One Year Later, Mumbai Chabad House Survivor Turns Three
November 19, 2009 | Israel | Vetting explained
(lubavitch.com) Moshe Zvi Holtzberg entered the party tent in Kfar Chabad, Israel, escorted by his two grandmothers and his nursemaid Sandra Samuel. Although the evening's emcee had warned the large audience that a three-year old might easily be crowd-shy, he smiled as he climbed up on a Victorian couch to get his first haircut.
Moshe's grandfathers Nachman Holtzberg and Shimon Rosenberg each cut a curl from Moshe's shoulder-length auburn hair, followed by a line-up of distinguished Israeli Rabbis and public figures. The three-year old boy stood quietly, accepting miniature chocolate bars from the bearded rabbis as they snipped his locks. At last, when Grandfather Holtzberg swept him into his arms, he laughed.
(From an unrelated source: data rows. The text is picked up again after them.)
/-- R115: the base thrust is computed from the clamped fraction; a fraction outside [0, 1.0] acts as the
nearer end; with ordered bounds whose difference does not saturate it lies between them. -/
def Obligations.BaseThrustBetweenBounds : Prop :=
  ∀ s : State,
    baseThrust s = qadd (s32 s.regs.thrustMin) (qmul (clamp (s32 s.regs.baseFrac) 0 0x00010000)
        (qsub (s32 s.regs.thrustMax) (s32 s.regs.thrustMin)).val).val
    ∧ (s32 s.regs.thrustMin ≤ s32 s.regs.thrustMax →
        s32 s.regs.thrustMax - s32 s.regs.thrustMin < 2 ^ 31 →
        s32 s.regs.thrustMin ≤ (baseThrust s).val ∧ (baseThrust s).val ≤ s32 s.regs.thrustMax
        ∧ (s32 s.regs.baseFrac ≤ 0 → (baseThrust s).val = s32 s.regs.thrustMin)
        ∧ (0x00010000 ≤ s32 s.regs.baseFrac → (baseThrust s).val = s32 s.regs.thrustMax))

/-- R116: the four sums have the source's signs, and each lies within ±2^33. -/
def Obligations.MixerSumsAreExact : Prop :=
  ∀ s : State,
    (motorSum s 0 = (baseThrust s).val + (deltaRoll s).val + (deltaPitch s).val - (deltaYaw s).val
    ∧ motorSum s 1 = (baseThrust s).val - (deltaRoll s).val + (deltaPitch s).val + (deltaYaw s).val
    ∧ motorSum s 2 = (baseThrust s).val - (deltaRoll s).val - (deltaPitch s).val - (deltaYaw s).val
    ∧ motorSum s 3 = (baseThrust s).val + (deltaRoll s).val - (deltaPitch s).val + (deltaYaw s).val)
    ∧ ∀ m : Motor, -2 ^ 33 ≤ motorSum s m ∧ motorSum s m ≤ 2 ^ 33

/-- R120 item 3: from an empty integrator, with a constant contribution `k` and no saturation, `n`
invocations of `CTRL_STEP` leave `YAW_INTEG` at `n · k` clamped to ±`YAW_I_LIMIT`: it moves by `k` per
step until it reaches the limit exactly, and stays there. -/
def Obligations.IntegratorRampsToLimit : Prop :=
  ∀ (s : State) (n : Nat),
    let k := (qmul (s32 s.regs.kiYaw) (qsub (s32 s.regs.spYaw) (s32 s.regs.estYaw)).val).val
    let limit := s32 (readReg s .yawILimit)
    s.yawInteg = 0 → k + limit < 2 ^ 31 → -2 ^ 31 ≤ k - limit →
    ∃ t, repeatCommand .ctrlStep n s = .next t ∧ s32 t.yawInteg = clamp (n * k) (-limit) limit

/-- R232 and R120 item 4: in the reset state of every configuration every command completes:
`CTRL_STEP`, `SET_THRUST`, `SET_MOTOR`, `ZERO_THRUST`, `CLR_INTEG` and `NOP` leave that very state, and
`UPDATE` and `UPDATE_ALL` send throttle 0 on all four channels. -/
def Obligations.CommandsAreSafeFromReset : Prop :=
  ∀ c : Config,
    exec .ctrlStep (State.initial c) = .next (State.initial c)
    ∧ exec .setThrust (State.initial c) = .next (State.initial c)
    ∧ (∀ m, exec (.setMotor m) (State.initial c) = .next (State.initial c))
    ∧ exec .zeroThrust (State.initial c) = .next (State.initial c)
    ∧ exec .clrInteg (State.initial c) = .next (State.initial c)
    ∧ exec .nop (State.initial c) = .next (State.initial c)
    ∧ ∃ t, exec .update (State.initial c) = .next t ∧ exec .updateAll (State.initial c) = .next t
      ∧ t.fault = false ∧ ∀ m : Motor, t.lastThr.get m = 0 ∧ t.lastFrame.get m = dshotFrame c.tlm 0
          ∧ (t.chan.get m).busy = true
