-- ==== Sys2Proof/Laws/Ops.lean ====
section
/-! SUPPORT. For each shared operation, everything it can do, said once. -/

namespace Sys2Proof.Machine

/-- `transmit` has three outcomes (R167). -/
theorem transmit_cases (s : State) :
    (s.fault = true ∧ transmit s = s)
      ∨ (s.fault = false ∧ anyBusy s = true ∧ transmit s = raiseStartFailure s)
      ∨ (s.fault = false ∧ anyBusy s = false ∧ transmit s = sendFrames s) := by
  unfold transmit
  cases s.fault <;> cases anyBusy s <;> simp

/-- `anyBusy` is what it says. -/
theorem anyBusy_iff (s : State) : anyBusy s = true ↔ ∃ m : Motor, (s.chan.get m).busy = true := by
  unfold anyBusy busyFlags
  rw [Quad.any_iff]
  simp

/-- With no busy channel every engine is idle. -/
theorem chan_idle_of_not_anyBusy {s : State} (h : anyBusy s = false) : s.chan = Quad.fill .idle := by
  apply Quad.ext_get
  intro m
  rw [Quad.get_fill]
  cases hm : s.chan.get m with
  | idle => rfl
  | playing i t =>
    have : anyBusy s = true := (anyBusy_iff s).2 ⟨m, by rw [hm]; rfl⟩
    rw [h] at this
    cases this

/-- A plain register write changes the host-written registers, or the sticky bits, or nothing
(R66). -/
theorem writeReg_cases (r : Reg) (v : Word) (s : State) :
    writeReg r v s = s ∨ (r = .status ∧ writeReg r v s = s.clearSticky v)
      ∨ ∃ g : HostRegs, writeReg r v s = s.setRegs g := by
  cases r <;> simp [writeReg]

/-- One tick of an engine (R169). -/
theorem channelTick_cases (c : Config) (i : SlotIx) (t : Nat) :
    (t + 1 < c.period.toNat ∧ channelTick c (.playing i t) = .playing i (t + 1))
      ∨ (c.period.toNat ≤ t + 1 ∧ i.val < 16
          ∧ channelTick c (.playing i t) = .playing (Fin.ofNat 17 (i.val + 1)) 0)
      ∨ (c.period.toNat ≤ t + 1 ∧ i.val = 16 ∧ channelTick c (.playing i t) = .idle) := by
  have := i.isLt
  simp only [channelTick]
  split
  · exact Or.inl ⟨‹_›, rfl⟩
  · split
    · exact Or.inr (Or.inl ⟨by omega, ‹_›, rfl⟩)
    · exact Or.inr (Or.inr ⟨by omega, by omega, rfl⟩)

@[simp] theorem channelTick_idle (c : Config) : channelTick c .idle = .idle := rfl

/-- A clock cycle changes the engines only (R69). -/
theorem clockCycle_cases (s : State) :
    (s.cfg.timed = true ∧ clockCycle s = s.setChan (s.chan.map (channelTick s.cfg)))
      ∨ (s.cfg.timed = false ∧ clockCycle s = s) := by
  unfold clockCycle
  cases s.cfg.timed <;> simp

/-- A finish step makes one engine idle, with `TIMED` = false (R169). -/
theorem finishChannel_cases (m : Motor) (s : State) :
    (s.cfg.timed = true ∧ finishChannel m s = s)
      ∨ (s.cfg.timed = false ∧ finishChannel m s = s.setChan (s.chan.set m .idle)) := by
  unfold finishChannel
  cases s.cfg.timed <;> simp

/-- A change of `rst` resets the block or changes nothing (R230). -/
theorem resetLine_cases (b : Bool) (s : State) :
    ((b = true ∨ s.rstActive = true) ∧ resetLine b s = resetState b s)
      ∨ (b = false ∧ s.rstActive = false ∧ resetLine b s = s) := by
  unfold resetLine
  cases b <;> cases s.rstActive <;> simp

/-- What a command can do when it gives a next state: nothing, the integrator and ThrustCommand
(`CTRL_STEP`), ThrustCommand, the integrator, or `transmit`. -/
theorem exec_cases {i : Instr} {s t : State} (h : exec i s = .next t) :
    (i = .nop ∧ t = s)
      ∨ (i = .ctrlStep ∧ ∃ q c, t = ((s.setIntegrator (u32 (integNew s))
            (decide (integNew s ≠ (integAcc s).val))).publish q c).raiseSat (satFlag s))
      ∨ ((i = .setThrust ∨ (∃ m, i = .setMotor m) ∨ i = .zeroThrust) ∧ ∃ q c, t = s.publish q c)
      ∨ ((i = .update ∨ i = .updateAll) ∧ t = transmit s)
      ∨ (i = .clrInteg ∧ t = s.setIntegrator 0 false) := by
  cases i with
  | nop => exact Or.inl ⟨rfl, by injection h with h; exact h.symm⟩
  | ctrlStep =>
    injection h with h
    exact Or.inr (Or.inl ⟨rfl, _, _, h.symm⟩)
  | setThrust =>
    injection h with h
    exact Or.inr (Or.inr (Or.inl ⟨Or.inl rfl, _, _, h.symm⟩))
  | setMotor m =>
    injection h with h
    exact Or.inr (Or.inr (Or.inl ⟨Or.inr (Or.inl ⟨m, rfl⟩), _, _, h.symm⟩))
  | zeroThrust =>
    injection h with h
    exact Or.inr (Or.inr (Or.inl ⟨Or.inr (Or.inr rfl), _, _, h.symm⟩))
  | update =>
    injection h with h
    exact Or.inr (Or.inr (Or.inr (Or.inl ⟨Or.inl rfl, h.symm⟩)))
  | updateAll =>
    injection h with h
    exact Or.inr (Or.inr (Or.inr (Or.inl ⟨Or.inr rfl, h.symm⟩)))
  | clrInteg =>
    injection h with h
    exact Or.inr (Or.inr (Or.inr (Or.inr ⟨rfl, h.symm⟩)))

/-- What a bus transaction can do when it gives a next state (R65, R66, R203). -/
theorem busTransaction_cases {x : Transaction} {s t : State} (h : busTransaction x s = .next t) :
    (legalTarget x = none ∧ t = raiseBusError x.write s)
      ∨ (∃ r, legalTarget x = some r ∧ x.write = false ∧ t = regRead r s)
      ∨ (∃ r, legalTarget x = some r ∧ x.write = true ∧ r ≠ .cmd
          ∧ t = writeReg r x.wdata (s.setResp (.written false)))
      ∨ (legalTarget x = some .cmd ∧ x.write = true
          ∧ (∃ why, Sys2Proof.decode x.wdata = .illegal why)
          ∧ t = raiseIllegal (s.setResp (.written false)))
      ∨ (legalTarget x = some .cmd ∧ x.write = true
          ∧ ∃ i, Sys2Proof.decode x.wdata = .command i
            ∧ exec i (s.setResp (.written false)) = .next t) := by
  unfold busTransaction at h
  cases hl : legalTarget x with
  | none =>
    rw [hl] at h
    injection h with h
    exact Or.inl ⟨rfl, h.symm⟩
  | some r =>
    rw [hl] at h
    cases hw : x.write with
    | false =>
      simp only [hw] at h
      injection h with h
      exact Or.inr (Or.inl ⟨r, rfl, rfl, h.symm⟩)
    | true =>
      simp only [hw, if_true, regWrite] at h
      by_cases hr : r = .cmd
      · subst hr
        simp only [if_true, commandEngine] at h
        cases hd : Sys2Proof.decode x.wdata with
        | command i =>
          simp only [hd] at h
          exact Or.inr (Or.inr (Or.inr (Or.inr ⟨rfl, rfl, i, rfl, h⟩)))
        | illegal why =>
          simp only [hd] at h
          injection h with h
          exact Or.inr (Or.inr (Or.inr (Or.inl ⟨rfl, rfl, ⟨why, rfl⟩, h.symm⟩)))
      · simp only [hr, if_false] at h
        injection h with h
        exact Or.inr (Or.inr (Or.inl ⟨r, rfl, rfl, hr, h.symm⟩))

/-- A poll reads `STATUS` and keeps or drops the loop (R86). -/
theorem pollStatus_cases (rest : List HostOp) (s : State) :
    ((readReg s .status).extractLsb' 0 4 = 0
        ∧ pollStatus rest s = (regRead .status s).setProg rest)
      ∨ ((readReg s .status).extractLsb' 0 4 ≠ 0 ∧ pollStatus rest s = regRead .status s) := by
  unfold pollStatus
  by_cases h : (readReg s .status).extractLsb' 0 4 = 0
  · exact Or.inl ⟨h, if_pos h⟩
  · exact Or.inr ⟨h, if_neg h⟩

/-- What the host's turn can do (R7, R86, R230). -/
theorem hostTurn_cases {s t : State} (h : hostTurn s = .next t) :
    (s.prog = [] ∧ t = s)
      ∨ (s.prog ≠ [] ∧ s.rstActive = true ∧ t = s.setResp .stalled)
      ∨ (∃ rest, s.prog = .pollIdle :: rest ∧ s.rstActive = false ∧ t = pollStatus rest s)
      ∨ (∃ x rest, s.prog = .txn x :: rest ∧ s.rstActive = false
          ∧ busTransaction x (s.setProg rest) = .next t) := by
  unfold hostTurn at h
  cases hp : s.prog with
  | nil =>
    rw [hp] at h
    injection h with h
    exact Or.inl ⟨rfl, h.symm⟩
  | cons op rest =>
    rw [hp] at h
    cases hr : s.rstActive with
    | true =>
      cases op <;> simp only [hr, if_true] at h <;> injection h with h <;>
        exact Or.inr (Or.inl ⟨by simp, rfl, h.symm⟩)
    | false =>
      cases op with
      | txn x =>
        simp only [hr] at h
        exact Or.inr (Or.inr (Or.inr ⟨x, rest, rfl, rfl, h⟩))
      | pollIdle =>
        simp only [hr] at h
        injection h with h
        exact Or.inr (Or.inr (Or.inl ⟨rest, rfl, rfl, h.symm⟩))

/-- What a step can do when it gives a next state: one turn of one agent. -/
theorem step_cases {s t : State} (h : step s = .next t) :
    configValid s.cfg = true
      ∧ ((s.sched = [] ∧ t = clockCycle s)
        ∨ (∃ q, s.sched = .clk :: q ∧ t = clockCycle (s.setSched q))
        ∨ (∃ m q, s.sched = .finish m :: q ∧ t = finishChannel m (s.setSched q))
        ∨ (∃ b q, s.sched = .rst b :: q ∧ t = resetLine b (s.setSched q))
        ∨ (∃ q, s.sched = .host :: q ∧ hostTurn (s.setSched q) = .next t)) := by
  unfold step machineStep at h
  cases hc : configValid s.cfg with
  | false =>
    rw [hc] at h
    cases h
  | true =>
    refine ⟨rfl, ?_⟩
    simp only [hc, if_true] at h
    cases hq : s.sched with
    | nil =>
      rw [hq] at h
      injection h with h
      exact Or.inl ⟨rfl, h.symm⟩
    | cons u q =>
      rw [hq] at h
      cases u with
      | host => exact Or.inr (Or.inr (Or.inr (Or.inr ⟨q, rfl, h⟩)))
      | clk =>
        injection h with h
        exact Or.inr (Or.inl ⟨q, rfl, h.symm⟩)
      | finish m =>
        injection h with h
        exact Or.inr (Or.inr (Or.inl ⟨m, q, rfl, h.symm⟩))
      | rst b =>
        injection h with h
        exact Or.inr (Or.inr (Or.inr (Or.inl ⟨b, q, rfl, h.symm⟩)))
      | clkStop => cases h

end Sys2Proof.Machine
end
Conspicuously absent from the celebration were Moshe's late parents, Rivkah and Gavriel Holtzberg. Terrorists murdered them one year earlier in Mumbai, India where they were serving as outreach emissaries of the Chabad movement. Samuel rescued Moshe, extricating him from the community center attacked by the terrorists.
"Memorial ceremonies are usually thought to elevate the souls of the departed," said Moshe's great uncle, Rabbi Yitzhak Grossman who heads the Midgal Ohr network of educational Institutions, "But Rivkah and Gavriel have elevated our souls tonight."